[Saved entries]
====

/-- VMSK with one source (R22). -/
def vmskUn (fn : BitVec 4) : Option (MReg → MReg → VMods → Instr) :=
  match fn.toNat with
  | 4 => some Instr.mnot
  | 10 => some Instr.mmv
  | _ => none

/-- mshl and mshr (R22). -/
def vmskShift (fn : BitVec 4) : Option (MReg → MReg → VCount → VMods → Instr) :=
  match fn.toNat with
  | 5 => some Instr.mshl
  | 6 => some Instr.mshr
  | _ => none

/-- mpop and mfirst (R22). -/
def vmskX (fn : BitVec 4) : Option (XReg → MReg → VMods → Instr) :=
  match fn.toNat with
  | 7 => some Instr.mpop
  | 8 => some Instr.mfirst
  | _ => none

/-- vslup and vsldn (R22). -/
def vpermSlide (fn : BitVec 4) : Option (VSlideOp → Instr) :=
  match fn.toNat with
  | 0 => some Instr.vslup
  | 1 => some Instr.vsldn
  | _ => none

/-- VPERM with one source (R22). -/
def vpermUn (fn : BitVec 4) : Option (VUnOp → Instr) :=
  match fn.toNat with
  | 3 => some Instr.vcomp
  | 4 => some Instr.vexpd
  | 7 => some Instr.vmvv
  | _ => none

/-- VRED with one source (R22). -/
def vredOp (fn : BitVec 4) : Option (VUnOp → Instr) :=
  match fn.toNat with
  | 0 => some Instr.vredsum
  | 1 => some Instr.vredmax
  | 2 => some Instr.vredmin
  | 3 => some Instr.vredand
  | 4 => some Instr.vredor
  | _ => none

/-- VRNG (R22). -/
def vrngOp (fn : BitVec 4) : Option (VRngOp → Instr) :=
  match fn.toNat with
  | 0 => some Instr.vrng
  | 1 => some Instr.vctr
  | _ => none

/-- VAMO (R22). -/
def vamoOp (fn : BitVec 4) : Option (VmStxOp → Instr) :=
  match fn.toNat with
  | 0 => some Instr.vamoAdd
  | 1 => some Instr.vamoMin
  | 2 => some Instr.vamoMax
  | _ => none

/-- AELT with two arguments (R22). -/
def aeltBin (fn : BitVec 4) : Option (ArrPairOp → Instr) :=
  match fn.toNat with
  | 0 => some Instr.arrAdd
  | 1 => some Instr.arrSub
  | 2 => some Instr.arrMul
  | 3 => some Instr.arrDiv
  | 4 => some Instr.arrMax
  | 5 => some Instr.arrMin
  | 6 => some Instr.arrEq
  | 7 => some Instr.arrLt
  | 8 => some Instr.arrAnd
  | 9 => some Instr.arrOr
  | _ => none

/-- AELT with one argument (R22). -/
def aeltUn (fn : BitVec 4) : Option (DReg → DReg → CellRank → Instr) :=
  match fn.toNat with
  | 10 => some Instr.arrNeg
  | 11 => some Instr.arrAbs
  | 12 => some Instr.arrExp
  | 13 => some Instr.arrLog
  | 14 => some Instr.arrCvt
  | 15 => some Instr.arrCopy
  | _ => none

/-- arr.red and arr.scan (R22). -/
def astrRed (fn : BitVec 4) : Option (ArrRedOp → Instr) :=
  match fn.toNat with
  | 0 => some Instr.arrRed
  | 1 => some Instr.arrScan
  | _ => none

/-- arr.rot, arr.take and arr.drop (R22). -/
def astrCount (fn : BitVec 4) : Option (ArrCountOp → Instr) :=
  match fn.toNat with
  | 3 => some Instr.arrRot
  | 4 => some Instr.arrTake
  | 5 => some Instr.arrDrop
  | _ => none

/-- arr.shape and arr.tpose (R22). -/
def astrPlain (fn : BitVec 4) : Option (DReg → DReg → DReg → Instr) :=
  match fn.toNat with
  | 6 => some Instr.arrShape
  | 7 => some Instr.arrTpose
  | _ => none

/-- arr.comp and arr.cat (R22). -/
def astrAxis (fn : BitVec 4) : Option (ArrPairOp → Axis → Instr) :=
  match fn.toNat with
  | 10 => some Instr.arrComp
  | 11 => some Instr.arrCat
  | _ => none

/-- CSR writes (R22). -/
def csrOp (fn : BitVec 4) : Option (Csr → XReg → Instr) :=
  match fn.toNat with
  | 1 => some Instr.csrw
  | 2 => some Instr.csrs
  | 3 => some Instr.csrc
  | _ => none

def decXalu (form : BitVec 2) (r : RawS) : Dec Instr :=
  match xaluOp r.fn with
  | some c => do
    let b ← xsrcOf form r
    return c (fld5 r.xd) (fld5 r.xa) b
  | none =>
    match xaluUn r.fn with
    | some c => do
      need (form == 0) .form
      need (r.xb == 0 && r.imm == 0) .nonzero
      return c (fld5 r.xd) (fld5 r.xa)
    | none => .error .fn

def decXmov (form : BitVec 2) (r : RawS) : Dec Instr :=
  match r.fn.toNat with
  | 0 => do
    need (form == 2) .form
    need (r.xa == 0 && r.xb == 0) .nonzero
    return .li (fld5 r.xd) r.imm
  | 1 => do
    need (form == 2) .form
    need (r.xb == 0) .nonzero
    return .lui (fld5 r.xd) (fld5 r.xa) r.imm
  | 2 => do
    need (form == 0) .form
    need (r.xb == 0 && r.imm == 0) .nonzero
    return .mv (fld5 r.xd) (fld5 r.xa)
  | 3 => do
    need (form == 0) .form
    need (r.imm == 0) .nonzero
    return .sel (fld5 r.xd) (fld5 r.xa) (fld5 r.xb)
  | _ => .error .fn

def decXmem (form : BitVec 2) (r : RawS) : Dec Instr := do
  let c ← orErr .fn (xmemOp r.fn)
  let b ← xsrcOf form r
  return c (fld5 r.xd) (fld5 r.xa) b

/-- XAMO: IMM32 bits 3:0 the scope, 5:4 the order, 31:6 zero (R23). -/
def decXamo (form : BitVec 2) (r : RawS) : Dec Instr := do
  let c ← orErr .fn (xamoOp r.fn)
  need (form == 0) .form
  need (r.imm.extractLsb' 6 26 == 0) .nonzero
  let sc ← orErr .scope (Scope.ofCode (r.imm.extractLsb' 0 4))
  return c { rd := fld5 r.xd, ra := fld5 r.xa, rb := fld5 r.xb, scope := sc,
             order := Order.ofCode (r.imm.extractLsb' 4 2) }

/-- svl: IMM32 bits 3:0 the format, 5:4 the block, 31:6 zero; vrel: no operand (R23). -/
def decVcfg (form : BitVec 2) (r : RawS) : Dec Instr :=
  match r.fn.toNat with
  | 0 => do
    need (form == 2) .form
    need (r.xb == 0 && r.imm.extractLsb' 6 26 == 0) .nonzero
    let f ← orErr .fmt (Fmt.ofCode (r.imm.extractLsb' 0 4))
    return .svl (fld5 r.xd) (fld5 r.xa) f (Blk.ofCode (r.imm.extractLsb' 4 2))
  | 1 => do
    need (form == 0) .form
    need (r.xd == 0 && r.xa == 0 && r.xb == 0 && r.imm == 0) .nonzero
    return .vrel
  | _ => .error .fn

def decBr (form : BitVec 2) (r : RawB) : Dec Instr := do
  let c ← orErr .fn (brOp r.fn)
  need (form == 0) .form
  need (r.z == 0 && r.pm == 0) .nonzero
  return c (fld5 r.xa) (fld5 r.xb) r.off

def decJmp (form : BitVec 2) (r : RawB) : Dec Instr :=
  match r.fn.toNat with
  | 0 => do
    need (form == 0) .form
    need (r.xb == 0 && r.z == 0 && r.pm == 0) .nonzero
    return .jal (fld5 r.xa) r.off
  | 1 => do
    need (form == 0) .form
    need (r.z == 0 && r.pm == 0) .nonzero
    return .jalr (fld5 r.xa) (fld5 r.xb) r.off
  | _ => .error .fn

def decSmb (form : BitVec 2) (r : RawM) : Dec Instr := do
  need (form == 0) .form
  return .smb { xc := fld5 r.xc, xp0 := fld5 r.xp0, xp1 := fld5 r.xp1, xp2 := fld5 r.xp2, xp3 := fld5 r.xp3,
                sh0 := fld3 r.sh0, sh1 := fld3 r.sh1, sh2 := fld3 r.sh2, sh3 := fld3 r.sh3, off := r.off }

def decVbr (form : BitVec 2) (r : RawB) : Dec Instr :=
  match r.fn.toNat with
  | 0 => do
    need (form == 0) .form
    need (r.xa == 0 && r.xb == 0 && r.z == 0) .nonzero
    return .vbany (fld3 r.pm) r.off
  | 1 => do
    need (form == 0) .form
    need (r.xa == 0 && r.xb == 0 && r.z == 0) .nonzero
    return .vbnone (fld3 r.pm) r.off
  | _ => .error .fn

def decLtc (form : BitVec 2) (r : RawB) : Dec Instr := do
  need (r.fn == 0) .fn
  need (form == 0) .form
  need (r.xa == 0 && r.xb == 0 && r.z == 0) .nonzero
  return .ltc (fld3 r.pm) r.off

def decVtf (form : BitVec 2) (r : RawB) : Dec Instr :=
  match r.fn.toNat with
  | 0 => do
    need (form == 0) .form
    need (r.xa == 0 && r.xb == 0 && r.z == 0 && r.pm == 0) .nonzero
    return .vfetch r.off
  | 1 => do
    need (form == 0) .form
    need (r.xa == 0 && r.xb == 0 && r.z == 0) .nonzero
    return .tfetch (fld3 r.pm) r.off
  | 2 => do
    need (form == 0) .form
    need (r.xa == 0 && r.xb == 0 && r.z == 0 && r.pm == 0 && r.off == 0) .nonzero
    return .tstop
  | 3 => do
    need (form == 0) .form
    need (r.xa == 0 && r.xb == 0 && r.z == 0 && r.pm == 0 && r.off == 0) .nonzero
    return .vjoin
  | _ => .error .fn

def decEng (form : BitVec 2) (r : RawE) : Dec Instr :=
  match r.fn.toNat with
  | 0 => do
    need (form == 0) .form
    need (r.xq == 0 && r.z == 0) .nonzero
    let c ← orErr .cls (Cls.ofCode r.cls)
    return .ebatch { cls := c, grp := fld2 r.grp, pm := fld3 r.pm, mr := fld3 r.mr, vc := fld5 r.vc }
  | 1 => do
    need (form == 0) .form
    need (r.vc == 0 && r.grp == 0 && r.pm == 0 && r.mr == 0 && r.z == 0) .nonzero
    let c ← orErr .cls (Cls.ofCode r.cls)
    return .ewait c (fld5 r.xq)
  | 2 => do
    need (form == 0) .form
    need (r.vc == 0 && r.grp == 0 && r.pm == 0 && r.mr == 0 && r.z == 0) .nonzero
    let c ← orErr .cls (Cls.ofCode r.cls)
    return .epoll c (fld5 r.xq)
  | _ => .error .fn

/-- The fields of a format C word other than XD, XA, CSEL, SCOPE, CLA and CLB and IMM14 that an instruction names. -/
def cZero (r : RawC) (xd xa csel scope cl imm : Bool) : Dec Unit :=
  need ((xd || r.xd == 0) && (xa || r.xa == 0) && (csel || r.csel == 0) && (scope || r.scope == 0) &&
    (cl || (r.cla == 0 && r.clb == 0)) && (imm || r.imm == 0)) .nonzero

def decSys (form : BitVec 2) (r : RawC) : Dec Instr := do
  need (form == 0) .form
  match csrOp r.fn with
  | some c =>
    cZero r false true true false false false
    let k ← orErr .csr (Csr.ofCode r.csel)
    return c k (fld5 r.xa)
  | none =>
    match r.fn.toNat with
    | 0 =>
      cZero r true false true false false false
      let k ← orErr .csr (Csr.ofCode r.csel)
      return .csrr (fld5 r.xd) k
    | 4 => cZero r false false false false false true; return .trap r.imm
    | 5 => cZero r false false false false false false; return .tret
    | 6 => cZero r false false false false false false; return .wfe
    | 7 => cZero r false false false false false false; return .nop
    | 8 => cZero r false false false false false false; return .halt
    | 9 => cZero r false false false false false true; return .brk r.imm
    | _ => .error .fn

def decFence (form : BitVec 2) (r : RawC) : Dec Instr := do
  need (form == 0) .form
  match r.fn.toNat with
  | 0 =>
    cZero r false false false true false false
    let sc ← orErr .scope (Scope.ofCode r.scope)
    return .fence sc
  | 1 => cZero r false false false false false false; return .lsync
  | 2 =>
    cZero r false false false true true false
    let sc ← orErr .scope (Scope.ofCode r.scope)
    let a ← orErr .cls (Cls.ofCode r.cla)
    let b ← orErr .cls (Cls.ofCode r.clb)
    return .xfence sc a b
  | 3 => cZero r false false false false false false; return .vfence
  | 4 =>
    cZero r true false false true false false
    let sc ← orErr .scope (Scope.ofCode r.scope)
    return .bfence sc (fld5 r.xd)
  | _ => .error .fn

def decCls (form : BitVec 2) (r : RawC) : Dec Instr := do
  need (form == 0) .form
  match r.fn.toNat with
  | 0 =>
    cZero r false false true false false false
    let c ← orErr .clasp (ClaspId.ofCode r.csel)
    return .clasp c
  | 1 =>
    cZero r false true true false false false
    let c ← orErr .clasp (ClaspId.ofCode r.csel)
    return .claspw c (fld5 r.xa)
  | 2 =>
    cZero r false true true false false false
    let c ← orErr .clasp (ClaspId.ofCode r.csel)
    return .claspa c (fld5 r.xa)
  | 3 => cZero r true true false false false false; return .hmset (fld5 r.xd) (fld5 r.xa)
  | 4 => cZero r true true false false false false; return .hmchk (fld5 r.xd) (fld5 r.xa)
  | 5 => cZero r true true false false false true; return .spclaim (fld5 r.xd) (fld5 r.xa) r.imm
  | 6 => cZero r false true false false false true; return .sprel (fld5 r.xa) r.imm
  | _ => .error .fn

/-- An assay id, 0-255 (R28). -/
def assayOf (c : BitVec 12) : Option (Fin 256) :=
  if h : c.toNat < 256 then some ⟨c.toNat, h⟩ else none

def decAsy (form : BitVec 2) (r : RawC) : Dec Instr := do
  need (form == 0) .form
  match r.fn.toNat with
  | 0 =>
    cZero r false false true false false false
    let a ← orErr .assay (assayOf r.csel)
    return .asyopen a
  | 1 =>
    cZero r false false true false false false
    let a ← orErr .assay (assayOf r.csel)
    return .asyclose a
  | 2 =>
    cZero r true false true false false false
    let a ← orErr .assay (assayOf r.csel)
    return .asyrd (fld5 r.xd) a
  | _ => .error .fn

/-- GRP, U, RND and SAT of a format V word (R30). -/
def vmodsOf (r : RawV) : Dec VMods := do
  need (r.z == 0) .nonzero
  let rnd ← orErr .rnd (Rnd.ofCode r.rnd)
  return { grp := fld2 r.grp, u := flag r.u, rnd := rnd, sat := flag r.sat }

/-- EXT16 of FORM 00: VC, MD and eight zeros (R17). -/
def RawV.vc (r : RawV) : BitVec 5 := r.ext.extractLsb' 11 5
def RawV.md (r : RawV) : BitVec 3 := r.ext.extractLsb' 8 3
def RawV.lo (r : RawV) : BitVec 8 := r.ext.extractLsb' 0 8

/-- The last source of a two-source format V instruction (R24). -/
def vsrcOf (form : BitVec 2) (r : RawV) : Dec VSrc :=
  if form = 0 then do need (r.ext == 0) .nonzero; return .vec (fld5 r.vb)
  else if form = 1 then do need (r.ext == 0) .nonzero; return .sca (fld5 r.vb)
  else if form = 2 then do need (r.vb == 0) .nonzero; return .imm r.ext
  else .error .form

/-- A count (R24): FORM 01 VB, FORM 10 EXT16. -/
def vcountOf (form : BitVec 2) (r : RawV) : Dec VCount :=
  if form = 1 then do need (r.ext == 0) .nonzero; return .sca (fld5 r.vb)
  else if form = 2 then do need (r.vb == 0) .nonzero; return .imm r.ext
  else .error .form

def binOf (form : BitVec 2) (r : RawV) : Dec VBinOp := do
  let m ← vmodsOf r
  let b ← vsrcOf form r
  let f ← orErr .fmt (Fmt.ofCode r.fmt)
  return { vd := fld5 r.vd, va := fld5 r.va, b := b, pm := fld3 r.pm, fmt := f, m := m }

====

__Work instruction__
Go through the records above and copy each line where "bits" is found.

__Response below__
/-- XAMO: IMM32 bits 3:0 the scope, 5:4 the order, 31:6 zero (R23). -/
/-- svl: IMM32 bits 3:0 the format, 5:4 the block, 31:6 zero; vrel: no operand (R23). -/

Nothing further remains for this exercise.